Provided material section start

theorem decodeWord_encode (i : Instr) : decodeWord (encode i) = .ok i := by
  cases i with
  | mrsVtcrEl2 t => exact Laws.RoundTrip.mrsVtcrEl2 t (Instr.wellFormed_eq_true _)
  | msrVtcrEl2 t => exact Laws.RoundTrip.msrVtcrEl2 t (Instr.wellFormed_eq_true _)

/-- What decodes, in one equivalence: the 64 words of R104. -/
theorem decodeWord_eq_ok {w : InstrWord} {i : Instr} : decodeWord w = .ok i ↔ encode i = w := by
  constructor
  · intro h
    unfold decodeWord at h
    split at h
    · rename_i found
      cases h
      obtain ⟨m, fields, named⟩ := Option.bind_eq_some_iff.mp found
      rw [encode, Instr.toSysMove_of_instrOfSysMove named, SysMove.word_of_sysMoveOfWord fields]
    · cases h
  · rintro rfl
    exact decodeWord_encode i

/-- Four bytes that decode do so through their word. -/
theorem decodeWord_of_decodeBytes {b0 b1 b2 b3 : Byte} {bs rest : List Byte} {i : Instr}
    (h : decodeBytes (b0 :: b1 :: b2 :: b3 :: bs) = .ok (i, rest)) : decodeWord (wordOfBytes b0 b1 b2 b3) = .ok i := by
  cases e : decodeWord (wordOfBytes b0 b1 b2 b3) with
  | ok j =>
    simp only [decodeBytes, e] at h
    cases h
    rfl
  | error r => simp [decodeBytes, e] at h

/-- A word that is no instruction's is refused by name (R109). -/
theorem decodeWord_of_no_instr {w : InstrWord} (h : ∀ i, encode i ≠ w) : decodeWord w = .error (.unknownWord w) := by
  cases e : decodeWord w with
  | ok i => exact absurd (decodeWord_eq_ok.mp e) (h i)
  | error r => rw [decodeWord_error e]

/-! ### Mask and match (R110) -/

theorem and_mask_or_rt (w : InstrWord) : w &&& 0xFFFFFFE0#32 ||| (w.extractLsb' 0 5).setWidth 32 = w := by
  have mask : ∀ b : Fin 32, (0xFFFFFFE0#32).getLsbD b = decide (5 ≤ b.val) := by decide
  refine BitVec.eq_of_getLsbD_eq fun b hb => ?_
  rw [BitVec.getLsbD_or, BitVec.getLsbD_and, mask ⟨b, hb⟩, BitVec.getLsbD_setWidth, BitVec.getLsbD_extractLsb']
  by_cases low : b < 5
  · simp [low, hb]
  · simp [low, Nat.le_of_not_lt low]

theorem encode_mrs (t : BitVec 5) : encode (.mrsVtcrEl2 t) = 0xD53C2140#32 ||| t.setWidth 32 := by
  revert t
  decide

theorem encode_msr (t : BitVec 5) : encode (.msrVtcrEl2 t) = 0xD51C2140#32 ||| t.setWidth 32 := by
  revert t
  decide

theorem encode_mrs_and_mask (t : BitVec 5) : encode (.mrsVtcrEl2 t) &&& 0xFFFFFFE0#32 = 0xD53C2140#32 := by
  revert t
  decide

theorem encode_msr_and_mask (t : BitVec 5) : encode (.msrVtcrEl2 t) &&& 0xFFFFFFE0#32 = 0xD51C2140#32 := by
  revert t
  decide

/-- A word that matches under the mask is the pattern with its own low five bits as the operand. -/
theorem encode_mrs_of_match {w : InstrWord} (h : w &&& 0xFFFFFFE0#32 = 0xD53C2140#32) :
    encode (.mrsVtcrEl2 (w.extractLsb' 0 5)) = w := by
  rw [encode_mrs, ← h, and_mask_or_rt]

theorem encode_msr_of_match {w : InstrWord} (h : w &&& 0xFFFFFFE0#32 = 0xD51C2140#32) :
    encode (.msrVtcrEl2 (w.extractLsb' 0 5)) = w := by
  rw [encode_msr, ← h, and_mask_or_rt]

/-- A word that matches neither pattern is refused by name (R109, R110). -/
theorem decodeWord_of_no_match {w : InstrWord} (mrs : w &&& 0xFFFFFFE0#32 ≠ 0xD53C2140#32)
    (msr : w &&& 0xFFFFFFE0#32 ≠ 0xD51C2140#32) : decodeWord w = .error (.unknownWord w) := by
  refine decodeWord_of_no_instr fun i => ?_
  rintro rfl
  cases i with
  | mrsVtcrEl2 t => exact mrs (encode_mrs_and_mask t)
  | msrVtcrEl2 t => exact msr (encode_msr_and_mask t)

end Sys2Proof

namespace Sys2Proof.Proofs

/-- Settles O1: the bytes make up the word again, and the word of an instruction decodes to it. -/
theorem decodingTheBytesOfAnInstruction : Obligations.DecodingTheBytesOfAnInstruction := by
  intro i rest _
  rw [decodeBytes_bytesOfWord, decodeWord_encode]

/-- Settles O2: one direction of the equivalence that says what decodes. -/
theorem onlyAnInstructionsOwnWordDecodes : Obligations.OnlyAnInstructionsOwnWordDecodes :=
  fun _ _ => decodeWord_eq_ok.mp

/-- Settles O3: a word that matches is the word of the instruction with its low five bits, and the words of both
instructions match. -/
theorem decodingByMaskAndMatch : Obligations.DecodingByMaskAndMatch := by
  intro w
  split
  · rename_i mrs
    exact decodeWord_eq_ok.mpr (encode_mrs_of_match mrs)
  · rename_i notMrs
    split
    · rename_i msr
      exact decodeWord_eq_ok.mpr (encode_msr_of_match msr)
    · rename_i notMsr
      exact decodeWord_of_no_match notMrs notMsr

/-- Settles O5: the first two words are those of their instructions, and the neighbours match neither pattern. -/
theorem writtenOutWordsDecode : Obligations.WrittenOutWordsDecode :=
  ⟨decodeWord_encode (.mrsVtcrEl2 5), decodeWord_encode (.msrVtcrEl2 31),
    decodeWord_of_no_match (by decide) (by decide), decodeWord_of_no_match (by decide) (by decide)⟩

end Sys2Proof.Proofs
end

section
/-! Proofs about fetching and stepping: what a step does at four bytes of program text, and that a step that goes on has
run the instruction it fetched. -/

namespace Sys2Proof.Machine

open Sys2Proof.Safety

/-- Four bytes, one by one. -/
theorem Memory.readBytes_four_eq_some {m : Memory} {k : Nat} {b0 b1 b2 b3 : Byte} :
    m.readBytes k 4 = some [b0, b1, b2, b3] ↔
      m.read k = some b0 ∧ m.read (k + 1) = some b1 ∧ m.read (k + 2) = some b2 ∧ m.read (k + 3) = some b3 := by
  rw [Memory.readBytes_eq_some]
  constructor
  · rintro ⟨-, all⟩
    exact ⟨all 0 (by simp), all 1 (by simp), all 2 (by simp), all 3 (by simp)⟩
  · rintro ⟨h0, h1, h2, h3⟩
    refine ⟨rfl, fun i hi => ?_⟩
    match i, hi with
    | 0, _ => exact h0
    | 1, _ => exact h1
    | 2, _ => exact h2
    | 3, _ => exact h3

/-- Bytes just written are read back. -/
theorem Memory.readBytes_writeBytes (m : Memory) (k : Nat) (bs : List Byte) :
    (m.writeBytes k bs).readBytes k bs.length = some bs := by
  refine Memory.readBytes_eq_some.mpr ⟨rfl, fun i hi => ?_⟩
  rw [Memory.read_writeBytes, dif_pos ⟨by omega, by omega⟩]
  simp

theorem fetchesBytes_iff {s : State} {b0 b1 b2 b3 : Byte} :
    FetchesBytes s b0 b1 b2 b3 ↔ s.pc.toNat % 4 = 0 ∧ fetch s = some [b0, b1, b2, b3] := by
  rw [FetchesBytes, fetch, Memory.readBytes_four_eq_some]

/-- A step at four bytes runs the instruction they decode to. -/
theorem step_of_runs {s : State} {i : Instr} (h : Runs s i) : step s = exec i s := by
  obtain ⟨b0, b1, b2, b3, fetches, decodes⟩ := h
  obtain ⟨aligned, fetched⟩ := fetchesBytes_iff.mp fetches
  simp [step, aligned, fetched, decodeBytes, decodes]

/-- A step at four bytes that are no instruction's is refused by name (R109). -/
theorem step_of_unknownWord {s : State} {b0 b1 b2 b3 : Byte} {w : InstrWord} (h : FetchesBytes s b0 b1 b2 b3)
    (unknown : decodeWord (wordOfBytes b0 b1 b2 b3) = .error (.unknownWord w)) :
    step s = .refused (.unknownWord s.pc w) := by
  obtain ⟨aligned, fetched⟩ := fetchesBytes_iff.mp h
  simp [step, aligned, fetched, decodeBytes, unknown]

theorem step_of_fetch_none {s : State} (aligned : s.pc.toNat % 4 = 0) (absent : fetch s = none) :
    step s = .fault (.textAbsent s.pc) := by
  simp [step, aligned, absent]

theorem step_of_misaligned {s : State} (h : s.pc.toNat % 4 ≠ 0) : step s = .refused (.pcMisaligned s.pc) :=
  if_neg h

/-- A step that goes on has run the instruction at the PC: the inversion every claim about steps rests on. -/
theorem exists_runs_of_step {s t : State} (h : step s = .next t) : ∃ i, Runs s i ∧ exec i s = .next t := by
  obtain ⟨aligned, bytes, i, rest, fetched, decoded, ran⟩ := step_eq_next.mp h
  obtain ⟨four, -⟩ := Memory.readBytes_eq_some.mp fetched
  match bytes, four with
  | [b0, b1, b2, b3], _ =>
    exact ⟨i, ⟨b0, b1, b2, b3, fetchesBytes_iff.mpr ⟨aligned, fetched⟩, decodeWord_of_decodeBytes decoded⟩, ran⟩

/-! ### A placed word (log 11) -/

theorem tableBytes_encode (i : Instr) : tableBytes 32 (encode i).toNat = bytesOfWord (encode i) := by
  rw [tableBytes, Nat.mod_eq_of_lt (encode i).isLt, BitVec.ofNat_toNat, BitVec.setWidth_eq]

theorem fetch_withFetchWord_encode (s : State) (i : Instr) :
    fetch (s.withFetchWord 32 (encode i).toNat) = some (bytesOfWord (encode i)) := by
  rw [State.withFetchWord, tableBytes_encode]
  exact Memory.readBytes_writeBytes s.text s.pc.toNat (bytesOfWord (encode i))

theorem runs_withFetchWord_encode {s : State} (i : Instr) (aligned : s.pc.toNat % 4 = 0) :
    Runs (s.withFetchWord 32 (encode i).toNat) i := by
  refine ⟨_, _, _, _, fetchesBytes_iff.mpr ⟨aligned, fetch_withFetchWord_encode s i⟩, ?_⟩
  rw [wordOfBytes_bytes, decodeWord_encode]

end Sys2Proof.Machine

namespace Sys2Proof.Proofs

open Sys2Proof.Machine Sys2Proof.Safety

/-- Settles O6. -/
theorem stepRunsTheDecodedInstruction : Obligations.StepRunsTheDecodedInstruction :=
  fun _ _ => step_of_runs

/-- Settles O7: a word that matches neither pattern decodes to its own refusal, which the step passes on. -/
theorem stepRefusesEveryOtherWord : Obligations.StepRefusesEveryOtherWord :=
  fun _ _ _ _ _ fetches notMrs notMsr => step_of_unknownWord fetches (decodeWord_of_no_match notMrs notMsr)

/-- Settles O8: one absent byte is enough for the fetch to find no instruction. -/
theorem stepStopsWithoutAnInstruction : Obligations.StepStopsWithoutAnInstruction :=
  fun _ => ⟨fun aligned absent => step_of_fetch_none aligned (Memory.readBytes_eq_none.mpr absent), step_of_misaligned⟩

/-- Settles O9: a placed word is fetched from where it was written. -/
theorem aPlacedWordIsRunNext : Obligations.APlacedWordIsRunNext :=
  fun _ i aligned => step_of_runs (runs_withFetchWord_encode i aligned)

end Sys2Proof.Proofs
end

section
/-! Proofs about the operations the instructions share: writing a register or memory a second time, completing, and
what an instruction that goes on has done. -/

namespace Sys2Proof.Machine

open Sys2Proof.Safety

/-! ### Writing twice -/

theorem Memory.write_write_same (m : Memory) (k : Nat) (v : Byte) : (m.write k v).write k v = m.write k v := by
  induction m with
  | nil => simp [Memory.write]
  | cons c m ih =>
    obtain ⟨a, b⟩ := c
    by_cases below : k < a
    · simp [Memory.write, below]
    · by_cases here : k = a
      · simp [Memory.write, here]
      · simp [Memory.write, below, here, ih]

/-- Writes at two addresses may change places, whatever the form of the memory. -/
theorem Memory.write_comm (m : Memory) {j k : Nat} (v w : Byte) (h : j < k) :
    (m.write j v).write k w = (m.write k w).write j v := by
  have apart : ¬ k < j ∧ ¬ k = j ∧ ¬ j = k := by omega
  induction m with
  | nil => simp [Memory.write, h, apart]
  | cons c m ih =>
    obtain ⟨a, b⟩ := c
    by_cases ja : j < a
    · by_cases ka : k < a
      · simp [Memory.write, ja, ka, h, apart]
      · by_cases ka' : k = a
        · subst ka'
          simp [Memory.write, h, apart]
        · simp [Memory.write, ja, ka, ka', apart]
    · have ka : ¬ k < a := by omega
      by_cases ja' : j = a
      · subst ja'
        simp [Memory.write, apart]
      · have ka' : ¬ k = a := by omega
        simp [Memory.write, ja, ja', ka, ka', ih]

theorem Memory.write_writeBytes_comm (m : Memory) {j k : Nat} (v : Byte) (bs : List Byte) (h : j < k) :
    (m.writeBytes k bs).write j v = (m.write j v).writeBytes k bs := by
  induction bs generalizing m k with
  | nil => rfl
  | cons b bs ih =>
    rw [Memory.writeBytes, Memory.writeBytes, ih _ (by omega), Memory.write_comm m v b h]

/-- Writing the same bytes a second time changes nothing (R88). -/
theorem Memory.writeBytes_writeBytes_same (m : Memory) (k : Nat) (bs : List Byte) :
    (m.writeBytes k bs).writeBytes k bs = m.writeBytes k bs := by
  induction bs generalizing m k with
  | nil => rfl
  | cons b bs ih =>
    rw [Memory.writeBytes, Memory.writeBytes, Memory.write_writeBytes_comm _ b bs (by omega),
      Memory.write_write_same, ih]

theorem State.writeX_writeX_same (s : State) (t : BitVec 5) (v : Word64) :
    (s.writeX t v).writeX t v = s.writeX t v := by
  unfold State.writeX
  split
  · simp
  · rfl

/-! ### The PC beside the other updates -/

theorem State.setPc_self (s : State) : s.setPc s.pc = s := rfl

@[simp] theorem State.setPc_setPc (s : State) (p q : Word64) : (s.setPc p).setPc q = s.setPc q := rfl

theorem State.writeX_setVtcr (s : State) (t : BitVec 5) (v w : Word64) :
    (s.setVtcr v).writeX t w = (s.writeX t w).setVtcr v := by
  unfold State.writeX
  split <;> rfl

/-- A write to a register changes the registers alone. -/
theorem State.writeX_eq (s : State) (t : BitVec 5) (v : Word64) : s.writeX t v = { s with x := (s.writeX t v).x } := by
  unfold State.writeX
  split <;> rfl

theorem toNat_pc_add_four {s : State} (h : s.pc.toNat + 4 < 2 ^ 64) : (s.pc + 4).toNat = s.pc.toNat + 4 :=
  BitVec.toNat_add_of_lt h

/-! ### Completing -/

theorem complete_eq_refused {s : State} {r : Refusal} :
    complete s = .refused r ↔ 2 ^ 64 ≤ s.pc.toNat + 4 ∧ r = .pcOverflow s.pc := by
  unfold complete
  split
  · rename_i room
    exact ⟨nofun, fun h => absurd room (Nat.not_lt.mpr h.1)⟩
  · rename_i full
    exact ⟨fun h => ⟨Nat.not_lt.mp full, (Host.Outcome.refused.inj h).symm⟩, fun h => by rw [h.2]⟩

/-! ### Each arm with the outcome of its access -/

section Arms

variable {s : State} {t : BitVec 5}

theorem exec_mrs_of_slot {bs : List Byte} (r : Redirected s) (found : slotContents implementation s = .next bs) :
    exec (.mrsVtcrEl2 t) s = complete (s.writeX t (slotValue implementation.nvmemBigEndian bs)) := by
  rw [exec_mrs_of_nvmem t (route_eq_nvmem.mpr r), readNvmem, found]
  rfl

Provided material section end

_Task statement:_
Which lines of the data include the string "below"? Copy each of them.

_Exercise answer:_
    by_cases below : k < a
    · simp [Memory.write, below]
      · simp [Memory.write, below, here, ih]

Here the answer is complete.